Animal Care and Injury Protocol
Male New Zealand White rabbits (weight 2.7 ± 3.0 kg) were used for all experiments. Animals were housed individually and fed food and water ad libitum in a temperature-controlled room on a 12:12-h light-dark cycle. All experiments were conducted after Institutional Review Board approval. Experiments were conducted after a 48-h acclimation period for the animals.Muscle injury and tissue harvest for biochemical analysis were carried out by using an intramuscular anesthesia combination of ketamine, xylazine, and acepromazine to provide complete muscle-tendon relaxation (5). A 1-cm incision was made over the dorsum of the right foot just distal to the ankle joint to isolate the tendinous portion of the TA muscle-tendon unit. The peroneal nerve was isolated via a 4-mm skin incision at the knee.

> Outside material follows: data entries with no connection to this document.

-- ==== Sys2Proof/Certificates/Slice0/Obligations.lean ====
section
/-! DEFINITION. The statements for the provers. Each says in its docstring which rules of spec/ it states. -/
open Sys2Proof Sys2Proof.Machine

/-- Wherever ADD, SUB, AND, OR, XOR, ANDN, MIN, MAX, MINN, MAXN, SH1ADD, SH2ADD, SH3ADD or SH4ADD issues on g registers,
exec answers a next state in which gD holds the stated result modulo 2^64 (nothing when D is g0), the word has retired, and
nothing else has changed. Wherever ADDI, ANDI, ORI, SLLI, SRLI, SRAI, RORI or LIH issues on g registers, exec answers a next
state in which gD holds the result with the immediate sign-extended (shift amounts 0 to 63; LIH loads the signed 20 bits
times 1,024), the word has retired, and nothing else has changed. (R80, R92, R93, R94, R98.) -/
def Obligations.ArithmeticForms : Prop :=
  (∀ d a b : Fin 32,
  Gives (.add (.g d) (.g a) (.g b)) { maj := 5 } [a, b] 2 d (fun t v => v.toNat = ((t.get a).toNat + (t.get b).toNat) % 2 ^ 64) ∧
  Gives (.sub (.g d) (.g a) (.g b)) { maj := 5 } [a, b] 2 d (fun t v => v.toNat = ((t.get a).toNat + 2 ^ 64 - (t.get b).toNat) % 2 ^ 64) ∧
  Gives (.and (.g d) (.g a) (.g b)) { maj := 5 } [a, b] 2 d (fun t v => ∀ k, v.getLsbD k = ((t.get a).getLsbD k && (t.get b).getLsbD k)) ∧
  Gives (.or (.g d) (.g a) (.g b)) { maj := 5 } [a, b] 2 d (fun t v => ∀ k, v.getLsbD k = ((t.get a).getLsbD k || (t.get b).getLsbD k)) ∧
  Gives (.xor (.g d) (.g a) (.g b)) { maj := 5 } [a, b] 2 d (fun t v => ∀ k, v.getLsbD k = ((t.get a).getLsbD k != (t.get b).getLsbD k)) ∧
  Gives (.andn (.g d) (.g a) (.g b)) { maj := 5 } [a, b] 2 d (fun t v => ∀ k, k < 64 → v.getLsbD k = ((t.get a).getLsbD k && !(t.get b).getLsbD k)) ∧
  Gives (.min (.g d) (.g a) (.g b)) { maj := 5 } [a, b] 2 d (fun t v => v.toInt = min (t.get a).toInt (t.get b).toInt) ∧
  Gives (.max (.g d) (.g a) (.g b)) { maj := 5 } [a, b] 2 d (fun t v => v.toInt = max (t.get a).toInt (t.get b).toInt) ∧
  Gives (.minn (.g d) (.g a) (.g b)) { maj := 5 } [a, b] 2 d (fun t v => v.toNat = min (t.get a).toNat (t.get b).toNat) ∧
  Gives (.maxn (.g d) (.g a) (.g b)) { maj := 5 } [a, b] 2 d (fun t v => v.toNat = max (t.get a).toNat (t.get b).toNat) ∧
  Gives (.sh1add (.g d) (.g a) (.g b)) { maj := 5 } [a, b] 2 d (fun t v => v.toNat = ((t.get a).toNat + (t.get b).toNat * 2) % 2 ^ 64) ∧
  Gives (.sh2add (.g d) (.g a) (.g b)) { maj := 5 } [a, b] 2 d (fun t v => v.toNat = ((t.get a).toNat + (t.get b).toNat * 4) % 2 ^ 64) ∧
  Gives (.sh3add (.g d) (.g a) (.g b)) { maj := 5 } [a, b] 2 d (fun t v => v.toNat = ((t.get a).toNat + (t.get b).toNat * 8) % 2 ^ 64) ∧
  Gives (.sh4add (.g d) (.g a) (.g b)) { maj := 5 } [a, b] 2 d (fun t v => v.toNat = ((t.get a).toNat + (t.get b).toNat * 16) % 2 ^ 64)) ∧
  (∀ (d a : Fin 32) (x : Fin 1024) (n : Fin 64) (u : Fin 1048576),
  Gives (.addi (.g d) (.g a) x) { maj := 6 } [a] 2 d (fun t v => (v.toNat : Int) = ((t.get a).toNat + sint 10 x.val) % 2 ^ 64) ∧
  Gives (.andi (.g d) (.g a) x) { maj := 6 } [a] 2 d (fun t v => ∀ k, v.getLsbD k = ((t.get a).getLsbD k && (sextW 10 x.val).getLsbD k)) ∧
  Gives (.ori (.g d) (.g a) x) { maj := 6 } [a] 2 d (fun t v => ∀ k, v.getLsbD k = ((t.get a).getLsbD k || (sextW 10 x.val).getLsbD k)) ∧
  Gives (.slli (.g d) (.g a) n) { maj := 6 } [a] 2 d (fun t v => v.toNat = (t.get a).toNat * 2 ^ n.val % 2 ^ 64) ∧
  Gives (.srli (.g d) (.g a) n) { maj := 6 } [a] 2 d (fun t v => v.toNat = (t.get a).toNat / 2 ^ n.val) ∧
  Gives (.srai (.g d) (.g a) n) { maj := 6 } [a] 2 d (fun t v => v.toInt = (t.get a).toInt / 2 ^ n.val) ∧
  Gives (.rori (.g d) (.g a) n) { maj := 6 } [a] 2 d (fun t v => ∀ k, k < 64 → v.getLsbD k = (t.get a).getLsbD ((k + n.val) % 64)) ∧
  Gives (.lih d u) { maj := 7 } [] 2 d (fun _ v => (v.toNat : Int) = sint 20 u.val * 1024 % 2 ^ 64))

/-- Wherever SLL, SRL, SRA, ROR, CLZ, CTZ, POPC, SEQ, SNE, SLT, SGE, SLTN, SGEN, EXT_I8, EXT_I16, EXT_I32, EXT_N8, EXT_N16,
EXT_N32 or SEL issues on g registers, exec answers a next state in which gD holds the result of its row, the word has
retired, and nothing else has changed. SEL reads gD as its condition before it writes it. (R95, R96.) -/
def Obligations.ShiftCountCompare : Prop :=
  ∀ d a b : Fin 32,
  Gives (.sll (.g d) (.g a) (.g b)) { maj := 8 } [a, b] 2 d (fun t v => v.toNat = (t.get a).toNat * 2 ^ ((t.get b).toNat % 64) % 2 ^ 64) ∧
  Gives (.srl (.g d) (.g a) (.g b)) { maj := 8 } [a, b] 2 d (fun t v => v.toNat = (t.get a).toNat / 2 ^ ((t.get b).toNat % 64)) ∧
  Gives (.sra (.g d) (.g a) (.g b)) { maj := 8 } [a, b] 2 d (fun t v => v.toInt = (t.get a).toInt / 2 ^ ((t.get b).toNat % 64)) ∧
  Gives (.ror (.g d) (.g a) (.g b)) { maj := 8 } [a, b] 2 d (fun t v => ∀ k, k < 64 → v.getLsbD k = (t.get a).getLsbD ((k + (t.get b).toNat % 64) % 64)) ∧
  Gives (.clz (.g d) (.g a)) { maj := 8 } [a] 2 d (fun t v => v.toNat ≤ 64 ∧ (∀ k, k < v.toNat → (t.get a).getLsbD (63 - k) = false) ∧ (v.toNat < 64 → (t.get a).getLsbD (63 - v.toNat) = true)) ∧
  Gives (.ctz (.g d) (.g a)) { maj := 8 } [a] 2 d (fun t v => v.toNat ≤ 64 ∧ (∀ k, k < v.toNat → (t.get a).getLsbD k = false) ∧ (v.toNat < 64 → (t.get a).getLsbD v.toNat = true)) ∧
  Gives (.popc (.g d) (.g a)) { maj := 8 } [a] 2 d (fun t v => v.toNat = (List.range 64).countP fun k => (t.get a).getLsbD k) ∧
  Gives (.seq (.g d) (.g a) (.g b)) { maj := 8 } [a, b] 2 d (fun t v => v = if t.get a = t.get b then 1 else 0) ∧
  Gives (.sne (.g d) (.g a) (.g b)) { maj := 8 } [a, b] 2 d (fun t v => v = if t.get a = t.get b then 0 else 1) ∧
  Gives (.slt (.g d) (.g a) (.g b)) { maj := 8 } [a, b] 2 d (fun t v => v = if (t.get a).toInt < (t.get b).toInt then 1 else 0) ∧
  Gives (.sge (.g d) (.g a) (.g b)) { maj := 8 } [a, b] 2 d (fun t v => v = if (t.get b).toInt ≤ (t.get a).toInt then 1 else 0) ∧
  Gives (.sltn (.g d) (.g a) (.g b)) { maj := 8 } [a, b] 2 d (fun t v => v = if (t.get a).toNat < (t.get b).toNat then 1 else 0) ∧
  Gives (.sgen (.g d) (.g a) (.g b)) { maj := 8 } [a, b] 2 d (fun t v => v = if (t.get b).toNat ≤ (t.get a).toNat then 1 else 0) ∧
  Gives (.extI8 (.g d) (.g a)) { maj := 8 } [a] 2 d (fun t v => v.toInt = sint 8 (t.get a).toNat) ∧
  Gives (.extI16 (.g d) (.g a)) { maj := 8 } [a] 2 d (fun t v => v.toInt = sint 16 (t.get a).toNat) ∧
  Gives (.extI32 (.g d) (.g a)) { maj := 8 } [a] 2 d (fun t v => v.toInt = sint 32 (t.get a).toNat) ∧
  Gives (.extN8 (.g d) (.g a)) { maj := 8 } [a] 2 d (fun t v => v.toNat = (t.get a).toNat % 2 ^ 8) ∧
  Gives (.extN16 (.g d) (.g a)) { maj := 8 } [a] 2 d (fun t v => v.toNat = (t.get a).toNat % 2 ^ 16) ∧
  Gives (.extN32 (.g d) (.g a)) { maj := 8 } [a] 2 d (fun t v => v.toNat = (t.get a).toNat % 2 ^ 32) ∧
  Gives (.sel d (.g a) (.g b)) { maj := 8 } [d, a, b] 2 d (fun t v => v = if t.get d = 0 then t.get b else t.get a)

/-- Wherever MUL, MULH, MULHN, DIV, DIVN, REM or REMN issues on g registers, exec answers a next state in which gD holds the
product half, quotient or remainder, with the stated results of a zero divisor and of -2^63 by -1, the word has retired, and
nothing else has changed. (R97.) -/
def Obligations.MultiplyDivide : Prop :=
  ∀ d a b : Fin 32,
  Gives (.mul (.g d) (.g a) (.g b)) { maj := 9 } [a, b] 2 d (fun t v => v.toNat = (t.get a).toNat * (t.get b).toNat % 2 ^ 64) ∧
  Gives (.mulh (.g d) (.g a) (.g b)) { maj := 9 } [a, b] 2 d (fun t v => v.toInt = (t.get a).toInt * (t.get b).toInt / 2 ^ 64) ∧
  Gives (.mulhn (.g d) (.g a) (.g b)) { maj := 9 } [a, b] 2 d (fun t v => v.toNat = (t.get a).toNat * (t.get b).toNat / 2 ^ 64) ∧
  Gives (.div (.g d) (.g a) (.g b)) { maj := 9 } [a, b] 2 d (fun t v => v.toInt = if (t.get b).toInt = 0 then -1 else if (t.get a).toInt = -(2 ^ 63) ∧ (t.get b).toInt = -1 then -(2 ^ 63) else (t.get a).toInt.tdiv (t.get b).toInt) ∧
  Gives (.divn (.g d) (.g a) (.g b)) { maj := 9 } [a, b] 2 d (fun t v => v.toNat = if (t.get b).toNat = 0 then 2 ^ 64 - 1 else (t.get a).toNat / (t.get b).toNat) ∧
  Gives (.rem (.g d) (.g a) (.g b)) { maj := 9 } [a, b] 2 d (fun t v => v.toInt = if (t.get b).toInt = 0 then (t.get a).toInt else if (t.get a).toInt = -(2 ^ 63) ∧ (t.get b).toInt = -1 then 0 else (t.get a).toInt.tmod (t.get b).toInt) ∧
  Gives (.remn (.g d) (.g a) (.g b)) { maj := 9 } [a, b] 2 d (fun t v => v.toNat = if (t.get b).toNat = 0 then (t.get a).toNat else (t.get a).toNat % (t.get b).toNat)

/-- Wherever MOV_H16, LI_H16, ADDI_H16, ADD_H16, SUB_H16, AND_H16, OR_H16, XOR_H16, SLLI_H16, SRLI_H16, SRAI_H16 or MUL_H16
issues, exec answers a next state in which g holds the result of its 32-bit form, one halfword has retired, and nothing else
has changed. (R33.) -/
def Obligations.HalfwordForms : Prop :=
  ∀ (g b : Fin 32) (x : Fin 64),
  Gives (.movH16 g b) { maj := 5 } [b] 1 g (fun t v => v = t.get b) ∧
  Gives (.liH16 g x) { maj := 5 } [] 1 g (fun _ v => v.toInt = sint 6 x.val) ∧
  Gives (.addiH16 g x) { maj := 5 } [g] 1 g (fun t v => (v.toNat : Int) = ((t.get g).toNat + sint 6 x.val) % 2 ^ 64) ∧
  Gives (.addH16 g b) { maj := 5 } [g, b] 1 g (fun t v => v.toNat = ((t.get g).toNat + (t.get b).toNat) % 2 ^ 64) ∧
  Gives (.subH16 g b) { maj := 5 } [g, b] 1 g (fun t v => v.toNat = ((t.get g).toNat + 2 ^ 64 - (t.get b).toNat) % 2 ^ 64) ∧
  Gives (.andH16 g b) { maj := 5 } [g, b] 1 g (fun t v => ∀ k, v.getLsbD k = ((t.get g).getLsbD k && (t.get b).getLsbD k)) ∧
  Gives (.orH16 g b) { maj := 5 } [g, b] 1 g (fun t v => ∀ k, v.getLsbD k = ((t.get g).getLsbD k || (t.get b).getLsbD k)) ∧
  Gives (.xorH16 g b) { maj := 5 } [g, b] 1 g (fun t v => ∀ k, v.getLsbD k = ((t.get g).getLsbD k != (t.get b).getLsbD k)) ∧
  Gives (.mulH16 g b) { maj := 5 } [g, b] 1 g (fun t v => v.toNat = (t.get g).toNat * (t.get b).toNat % 2 ^ 64) ∧
  Gives (.slliH16 g x) { maj := 5 } [g] 1 g (fun t v => v.toNat = (t.get g).toNat * 2 ^ x.val % 2 ^ 64) ∧
  Gives (.srliH16 g x) { maj := 5 } [g] 1 g (fun t v => v.toNat = (t.get g).toNat / 2 ^ x.val) ∧
  Gives (.sraiH16 g x) { maj := 5 } [g] 1 g (fun t v => v.toInt = (t.get g).toInt / 2 ^ x.val)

The animal was placed supine in the test system (Fig. 1). The tendon
was accessed through the foot incision and shortened 1.3 cm by using
the tendon-shortening device. With the muscle-tendon unit in the
shortened position, the TA muscle was stimulated with a 50-Hz pulse
rate, 0.5-ms pulse width, and 0.5-V output to produce tetany (Fig.
2). At muscle tetany, the ankle was plantar
flexed through 90° at 450°/s. This combination of stimulation
and stretch within the ankle's physiological range of motion creates a
reproducible and quantifiable injury to the muscle-tendon unit (5). The torque-angular displacement time behavior during this stimulation and
stretch protocol was recorded, and data were stored on a 486 personal
computer. A sham operation was performed in the left foot and knee.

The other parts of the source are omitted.